El umbral en Nicaragua

Tienen diferentes nombres, pertenecen a diferentes familias e incluso forman parte de diferentes comunidades pero todos ellos comparten el umbral de la puerta como el espacio más seguro desde donde contemplar la realidad. Es el umbral la fina frontera que separa dos mundos: la seguridad de su hogar con el mundo exterior. Un cuadrante lleno de luz para vislumbrar sus paisajes, el transitar de los vecinos y la actividad diurna dentro de sus comunidades. Todos ellos observan y esperan a que quizá suceda algo que altere sus rutinas y vuelva a llenar su imaginación de diferentes imágenes y rostros que jamás antes habían conocido.

En la comunidad de Los Genízaros, la electricidad todavía no ha llegado, a pesar de que llevan años esperándola con la esperanza de verla en sus hogares siempre al año que viene. Un espacio sin televisión, sin ordenadores, sin tecnologías. Un espacio carente de influencias exteriores, donde los más pequeños aprenden de los más grandes. Una sabiduría popular que se trasmite con el ejemplo y que poco entiende de Internet, noticiarios o redes sociales. Por eso, los niños contemplan y esperan y cuando de cuando en cuando pasa un coche –carro que dicen acá– a ellos no se les escapa. Ya estaban ahí, en el umbral, como tantas y tantas otras horas del día. A veces, saludan con sus manitas y sonríen. ¿Qué pensarán de nosotras?

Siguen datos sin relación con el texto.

-- ==== Sys2Proof/Machine/Block.lean ====
section
/-!
DEFINITION. The block-chaining modes of 41_modes_block.md: the block rules of ENC.ECB, DEC.ECB, ENC.CBC, DEC.CBC, ENC.PCBC and
DEC.PCBC, and the six commands. Each rule answers none where its cipher request fails.
-/

namespace Sys2Proof.Machine

/-- R140. -/
def encEcbBlock (i : Nat) (s : State) : Option State :=
  (s.cipherEnc (s.pBlk i)).map fun c => s.putBlk .enc .ecb i c

/-- R141. -/
def decEcbBlock (i : Nat) (s : State) : Option State :=
  (s.cipherDec (s.cBlk .ecb i)).map fun p => s.putBlk .dec .ecb i p

/-- R142. -/
def encCbcBlock (i : Nat) (s : State) : Option State :=
  (s.cipherEnc (xor (s.pBlk i) s.fb)).map fun c => (s.putBlk .enc .cbc i c).setFb c

/-- R143: the raw decrypt of the first phase; the combine is R144, `State.combineBlock`. -/
def decCbcBlock (i : Nat) (s : State) : Option State :=
  (s.cipherDec (s.cBlk .cbc i)).map fun y => s.putBlk .dec .cbc i y

/-- R145. -/
def encPcbcBlock (i : Nat) (s : State) : Option State :=
  (s.cipherEnc (xor (s.pBlk i) s.fb)).map fun c =>
    (s.putBlk .enc .pcbc i c).setFb (xor (s.pBlk i) c)

/-- R146. -/
def decPcbcBlock (i : Nat) (s : State) : Option State :=
  (s.cipherDec (s.cBlk .pcbc i)).map fun y =>
    (s.putBlk .dec .pcbc i (xor y s.fb)).setFb (xor (xor y s.fb) (s.cBlk .pcbc i))

/-- ENC.ECB, R140. -/
def execEncEcb (opt : BitVec 4) (pad : PadScheme) (s : State) : Host.Outcome State Fault Refusal :=
  operate (.encEcb opt pad) encEcbBlock s

/-- DEC.ECB, R141. -/
def execDecEcb (opt : BitVec 4) (pad : PadScheme) (s : State) : Host.Outcome State Fault Refusal :=
  operate (.decEcb opt pad) decEcbBlock s

/-- ENC.CBC, R142. -/
def execEncCbc (opt : BitVec 4) (pad : PadScheme) (s : State) : Host.Outcome State Fault Refusal :=
  operate (.encCbc opt pad) encCbcBlock s

/-- DEC.CBC, R143 and R144. -/
def execDecCbc (opt : BitVec 4) (pad : PadScheme) (s : State) : Host.Outcome State Fault Refusal :=
  operate (.decCbc opt pad) decCbcBlock s

/-- ENC.PCBC, R145. -/
def execEncPcbc (opt : BitVec 4) (pad : PadScheme) (s : State) : Host.Outcome State Fault Refusal :=
  operate (.encPcbc opt pad) encPcbcBlock s

/-- DEC.PCBC, R146. -/
def execDecPcbc (opt : BitVec 4) (pad : PadScheme) (s : State) : Host.Outcome State Fault Refusal :=
  operate (.decPcbc opt pad) decPcbcBlock s

end Sys2Proof.Machine
end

La comunidad de Los Genízaros está compuesta por 128 familias y, como el resto de comunidades en las que se ha implementado el sistema de agua bajo el proyecto Paragua, pertenece al municipio de Villanueva, departamento de Chinandega. Todos ellos son pueblos minúsculos a escasos kilómetros de la frontera hondureña. Una vez al día pasa un camión (a las cinco y media de la mañana) que los acerca a un empalme de carretera, cerca ya del municipio de Somotillo, donde pueden realizar alguna compra o gestión. Sin embargo, los caminos están tan machados por las lluvias que en el caso de Los Genízaros, ni siquiera sube hasta la comunidad y tienen que cogerlo en otra vecina a unos cinco kilómetros de distancia. Si no llegan a tiempo, deben bajar en moto –si tienes la fortuna de podértela permitir– en caballo o, en su defecto, caminando. Aquí, el tiempo es relativo y la gente paciente por naturaleza. Por eso, si es necesario caminar, con el calor de este país y a veces quizá con el niño en brazos, se camina. –Solo como dato: Nosotros en coche tardamos desde Somotillo una hora y media para llegar a Los Genízaros–.

Los Genízaros, al igual que la comunidad vecina, El Zapote, cuenta con agua en sus hogares desde el pasado mes de junio. Hasta entonces, las mujeres caminaban -algunas decenas de kilómetros-, en busca de agua al pozo más cercano para abastecer a sus familias. Bidones de agua que cargaban cada día sobre sus cabezas. Cada día. Hoy, el agua llega a sus hogares con tan solo girar la llave del grifo. Un sueño que todavía muchos no pueden llegar a imaginar. Quizá los niños que hoy observan desde el umbral, tampoco sean del todo conscientes de que el agua, ese derecho humano que no todos disfrutamos de la misma manera, llega hoy a sus casas gracias a la conquista y al empeño de todos sus antepasados.